## TASK DESCRIPTION:
Please repeat the lines below exactly. Begin with the line containing "simp [slotsOf, bodyWords_length" and go on through the line containing "-- The errors.".
(RECORDS FOR THE EXERCISE Opens)
-- ==== Sys2Proof/Laws/Step.lean ====
section
/-! SUPPORT. Everything one step can do. -/

namespace Sys2Proof.Machine

/-- If a step answers a next state, the machine was running, and either the halt check ended the run or the instruction at
the pc answered that state. -/
theorem step_next {s t : State} (h : step s = .next t) :
    s.status = .running ∧
      ((s.runBit = false ∧ t = s.halt) ∨ (s.runBit = true ∧ exec s.current s.advance = .next t)) := by
  unfold step at h
  cases hs : s.status <;> simp only [hs] at h
  · cases hr : s.runBit <;> simp only [hr] at h
    · cases h; simp
    · exact ⟨rfl, .inr ⟨rfl, h⟩⟩
  · cases h
  · cases h

/-- If a step faults, the run was over, or the instruction at the pc faulted. -/
theorem step_fault {s : State} {f : Fault} (h : step s = .fault f) :
    (s.status ≠ .running ∧ f = .runOver) ∨
      (s.status = .running ∧ s.runBit = true ∧ exec s.current s.advance = .fault f) := by
  unfold step at h
  cases hs : s.status <;> simp only [hs] at h
  · cases hr : s.runBit <;> simp only [hr] at h
    · cases h
    · exact .inr ⟨rfl, rfl, h⟩
  · cases h; simp
  · cases h; simp

/-- An iteration of a running core whose run bit is set. -/
theorem step_of_ready {s : State} (h : Ready s) : step s = exec s.current s.advance := by
  simp [step, h.1, State.runBit, h.2]

/-- An iteration at a RAM address whose word is known. -/
theorem step_of_word {s : State} {w : Word} (hr : Ready s) (hs : select s.pc = .ram) (hw : s.mem.read s.pc.toNat = w) :
    step s = exec (decode w) s.advance := by
  rw [step_of_ready hr, State.current, fetch, hs, hw]

end Sys2Proof.Machine
end

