theorem parseObject_bytesOfWords {origin : Word} {words : List Word} (h : origin.toNat + words.length ≤ 65536) :
    parseObject (bytesOfWords (origin :: words)) = .ok (origin, words) := by
  rw [parseObject, wordsOfBytes_bytesOfWords]
  exact if_neg (Nat.not_lt.mpr h)

/-! ## The second pass -/

theorem oneWord_length {i : Option Instr} {ws : List Word} (h : oneWord i = .ok ws) : ws.length = 1 := by
  cases i with
  | none => cases h
  | some i =>
    cases h
    rfl

theorem relativeWord_length {symbols : Symbols} {address n : Nat} {label : List Byte} {mk : BitVec n → Instr}
    {ws : List Word} (h : relativeWord symbols address n label mk = .ok ws) : ws.length = 1 := by
  unfold relativeWord at h
  split at h
  · exact oneWord_length h
  · cases h
  · cases h

/-- One word per slot (R121). -/
theorem bodyWords_length {symbols : Symbols} {address : Nat} {body : Body} {ws : List Word}
    (h : bodyWords symbols address body = .ok ws) : ws.length = body.slots := by
  cases body with
  | plain =>
    cases h
    rfl
  | opImm | baseOffset | trap => exact oneWord_length h
  | br | pcr | jsr => exact relativeWord_length h
  | fill v =>
    simp only [bodyWords] at h
    split at h <;> cases h
    rfl
  | blkw n =>
    cases h
    exact List.length_replicate
  | stringz text =>
    cases h
    simp [Body.slots]

/-- The slots that the items occupy (R117). -/
def slotsOf (items : List Item) : Nat := (items.map fun item => item.body.slots).sum

theorem slotsOf_append_one (items : List Item) (item : Item) :
    slotsOf (items ++ [item]) = slotsOf items + item.body.slots := by
  simp [slotsOf]

theorem itemsWords_length {symbols : Symbols} {items : List Item} {ws : List Word}
    (h : itemsWords symbols items = .ok ws) : ws.length = slotsOf items := by
  induction items generalizing ws with
  | nil =>
    cases h
    rfl
  | cons item rest ih =>
    unfold itemsWords at h
    split at h
    · cases h
    next hbody =>
      split at h
      · cases h
      next hrest =>
        cases h
        simp [slotsOf, bodyWords_length hbody, ih hrest]

/-! ## The first pass -/

/-- The location counter stands behind the slots of the items, which begin at `origin`. -/
def Parsed.CountsFrom (origin : Nat) (p : Parsed) : Prop := p.counter = origin + slotsOf p.items

theorem Parsed.countsFrom_empty (symbols : Symbols) (origin : Nat) : Parsed.CountsFrom origin ⟨[], symbols, origin⟩ :=
  rfl

section

variable {capacity : Option Nat} {origin : Nat} {p q : Parsed} {line : Nat}

theorem Parsed.CountsFrom.place {body : Body} (hp : p.CountsFrom origin) (h : p.place capacity line body = .ok q) :
    q.CountsFrom origin := by
  have hq (symbols : Symbols) :
      Parsed.CountsFrom origin ⟨p.items ++ [⟨line, p.counter, body⟩], symbols, p.counter + body.slots⟩ := by
    rw [CountsFrom, slotsOf_append_one, ← Nat.add_assoc, ← hp]
  unfold Parsed.place at h
  split at h
  · cases h
    exact hq _
  · split at h <;> cases h
    exact hq _

theorem Parsed.CountsFrom.bind {label : List Byte} (hp : p.CountsFrom origin) (h : p.bind capacity line label = .ok q) :
    q.CountsFrom origin := by
  unfold Parsed.bind at h
  split at h <;> cases h
  exact hp

theorem parseUnits_countsFrom {fuel : Nat} {toks : Tokens} (hp : p.CountsFrom origin)
    (h : parseUnits fuel capacity p toks = .ok q) : q.CountsFrom origin := by
  fun_induction parseUnits fuel capacity p toks with
  -- The end of the tokens, and `.END`.
  | case1 | case8 =>
    cases h
    exact hp
  -- A mnemonic's body is placed, and a directive's.
  | case5 | case11 =>
    rename_i hplace ih
    exact ih (hp.place hplace) h
  -- A label is bound.
  | case7 =>
    rename_i hbind ih
    exact ih (hp.bind hbind) h
  -- The errors.
  | case2 | case3 | case4 | case6 | case9 | case10 | case12 | case13 | case14 | case15 => cases h

end

theorem parseProgram_ok {capacity : Option Nat} {toks : Tokens} {origin : Nat} {parsed : Parsed}
    (h : parseProgram capacity toks = .ok (origin, parsed)) :
    (∃ line line' rest, toks = (line, .directive (bytesOf "ORIG")) :: (line', .imm origin) :: rest) ∧ origin ≤ 65535 ∧
      parsed.CountsFrom origin := by
  unfold parseProgram at h
  split at h
  next line name line' v rest =>
    split at h
    next hname =>
      split at h
      next hv =>
        split at h
        · cases h
        next hunits =>
          cases h
          refine ⟨⟨line, line', rest, ?_⟩, by omega, parseUnits_countsFrom (Parsed.countsFrom_empty _ _) hunits⟩
          rw [hname, Int.toNat_of_nonneg hv.1]
      · cases h
    · cases h
  · cases h
  · cases h

theorem assemble_ok {p : AsmParams} {text : List Byte} {ws : List Word} (h : assemble p text = .ok ws) :
    ∃ toks origin parsed words, lexFrom p.maxLexeme .idle 1 text = .ok toks ∧
      parseProgram p.symbolCapacity toks = .ok (origin, parsed) ∧ parsed.counter ≤ 65536 ∧
      itemsWords parsed.symbols parsed.items = .ok words ∧ ws = BitVec.ofNat 16 origin :: words := by
  unfold assemble at h
  split at h
  · cases h
  next toks hlex =>
    split at h
    · cases h
    next origin parsed hparse =>
      split at h
      · cases h
      next hfits =>
        split at h <;> cases h
        next words hwords => exact ⟨toks, origin, parsed, words, hlex, hparse, Nat.not_lt.mp hfits, hwords, rfl⟩

theorem assembleFile_ok {p : AsmParams} {text file : List Byte} (h : assembleFile p text = .ok file) :
    ∃ ws, assemble p text = .ok ws ∧ file = bytesOfWords ws := by
  unfold assembleFile at h
  split at h <;> cases h
  next ws hws => exact ⟨ws, hws, rfl⟩

/-- Settles O54: the two passes agree on the slots, and the loader reads big-endian bytes back. -/
theorem assembledFilesAreLoadable : Obligations.AssembledFilesAreLoadable := by
  intro p text file h
  obtain ⟨ws, hasm, rfl⟩ := assembleFile_ok h
  obtain ⟨toks, origin, parsed, words, hlex, hparse, hfits, hwords, rfl⟩ := assemble_ok hasm
  obtain ⟨⟨line, line', rest, rfl⟩, horigin, hcounts⟩ := parseProgram_ok hparse
  have hnat : (BitVec.ofNat 16 origin).toNat = origin := Nat.mod_eq_of_lt (by omega)
  have hlength : words.length = slotsOf parsed.items := itemsWords_length hwords
  have hcounter : parsed.counter = origin + slotsOf parsed.items := hcounts
  refine ⟨line, line', rest, parsed, BitVec.ofNat 16 origin, words, ?_, ?_, hlength, ?_, hasm, ?_⟩
  · rwa [hnat]
  · rwa [hnat]
  · rw [hnat, hlength, hcounter, Nat.add_sub_cancel_left]
  · exact parseObject_bytesOfWords (by omega)

end Sys2Proof.Machine
end

section
/-! The operate instructions (40_operate.md R140 to R143): all five go through `operate`, so what it does is said once, for
every operation of the ALU. -/

namespace Sys2Proof.Machine

/-! ## The end of an instruction that writes a result -/

theorem writesResult_writeResult (dr : RegIx) (v : Word) (s : State) : WritesResult dr v s (writeResult dr v s) := by
  have kept : KeepsRegs [dr] s (writeResult dr v s) := fun r hr => by
    rw [writeResult_reg, if_neg (Ne.symm (List.mem_singleton.not.mp hr))]
  exact ⟨State.reg_setReg_same s dr v, flagsFollow_setcc v _, keepsPsrHigh_setcc v _, kept, rfl, fun _ => rfl,
    ⟨rfl, rfl, rfl, rfl, rfl⟩, ⟨rfl, rfl, rfl⟩⟩

theorem operate_writesResult (op : AluOp) (dr : RegIx) (a b : Word) (s : State) :
    ∃ t, operate op dr a b s = .next t ∧ WritesResult dr (aluResult op a b) s t :=
  ⟨_, rfl, writesResult_writeResult dr _ s⟩

/-! ## ADD, AND and NOT -/

/-- Settles O7: both forms are `operate` with the ALU's addition. -/
theorem addWritesTheSum : Obligations.AddWritesTheSum :=
  ⟨fun _ h => decode_of_opcode_add h, fun dr sr1 sr2 s => operate_writesResult .add dr (s.reg sr1) (s.reg sr2) s,
    fun dr sr1 imm s => operate_writesResult .add dr (s.reg sr1) (immediate imm) s⟩

/-- Settles O8: both forms are `operate` with the ALU's conjunction. -/
theorem andWritesTheConjunction : Obligations.AndWritesTheConjunction :=
  ⟨fun _ h => decode_of_opcode_and h, fun dr sr1 sr2 s => operate_writesResult .and dr (s.reg sr1) (s.reg sr2) s,
    fun dr sr1 imm s => operate_writesResult .and dr (s.reg sr1) (immediate imm) s⟩

/-- The register fields of NOT's word lie above the six bits that the decoder ignores (30_encoding.md R97). -/
theorem encode_not_low (dr sr : RegIx) : (encode (.not dr sr)).extractLsb' 0 6 = 0b111111#6 := by
  simp [encode, regField, BitVec.extractLsb'_or]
(RECORDS FOR THE EXERCISE Closes)
## EXPECTED ANSWER:
        simp [slotsOf, bodyWords_length hbody, ih hrest]

/-! ## The first pass -/

/-- The location counter stands behind the slots of the items, which begin at `origin`. -/
def Parsed.CountsFrom (origin : Nat) (p : Parsed) : Prop := p.counter = origin + slotsOf p.items

theorem Parsed.countsFrom_empty (symbols : Symbols) (origin : Nat) : Parsed.CountsFrom origin ⟨[], symbols, origin⟩ :=
  rfl

section

variable {capacity : Option Nat} {origin : Nat} {p q : Parsed} {line : Nat}

theorem Parsed.CountsFrom.place {body : Body} (hp : p.CountsFrom origin) (h : p.place capacity line body = .ok q) :
    q.CountsFrom origin := by
  have hq (symbols : Symbols) :
      Parsed.CountsFrom origin ⟨p.items ++ [⟨line, p.counter, body⟩], symbols, p.counter + body.slots⟩ := by
    rw [CountsFrom, slotsOf_append_one, ← Nat.add_assoc, ← hp]
  unfold Parsed.place at h
  split at h
  · cases h
    exact hq _
  · split at h <;> cases h
    exact hq _

theorem Parsed.CountsFrom.bind {label : List Byte} (hp : p.CountsFrom origin) (h : p.bind capacity line label = .ok q) :
    q.CountsFrom origin := by
  unfold Parsed.bind at h
  split at h <;> cases h
  exact hp

theorem parseUnits_countsFrom {fuel : Nat} {toks : Tokens} (hp : p.CountsFrom origin)
    (h : parseUnits fuel capacity p toks = .ok q) : q.CountsFrom origin := by
  fun_induction parseUnits fuel capacity p toks with
  -- The end of the tokens, and `.END`.
  | case1 | case8 =>
    cases h
    exact hp
  -- A mnemonic's body is placed, and a directive's.
  | case5 | case11 =>
    rename_i hplace ih
    exact ih (hp.place hplace) h
  -- A label is bound.
  | case7 =>
    rename_i hbind ih
    exact ih (hp.bind hbind) h
  -- The errors.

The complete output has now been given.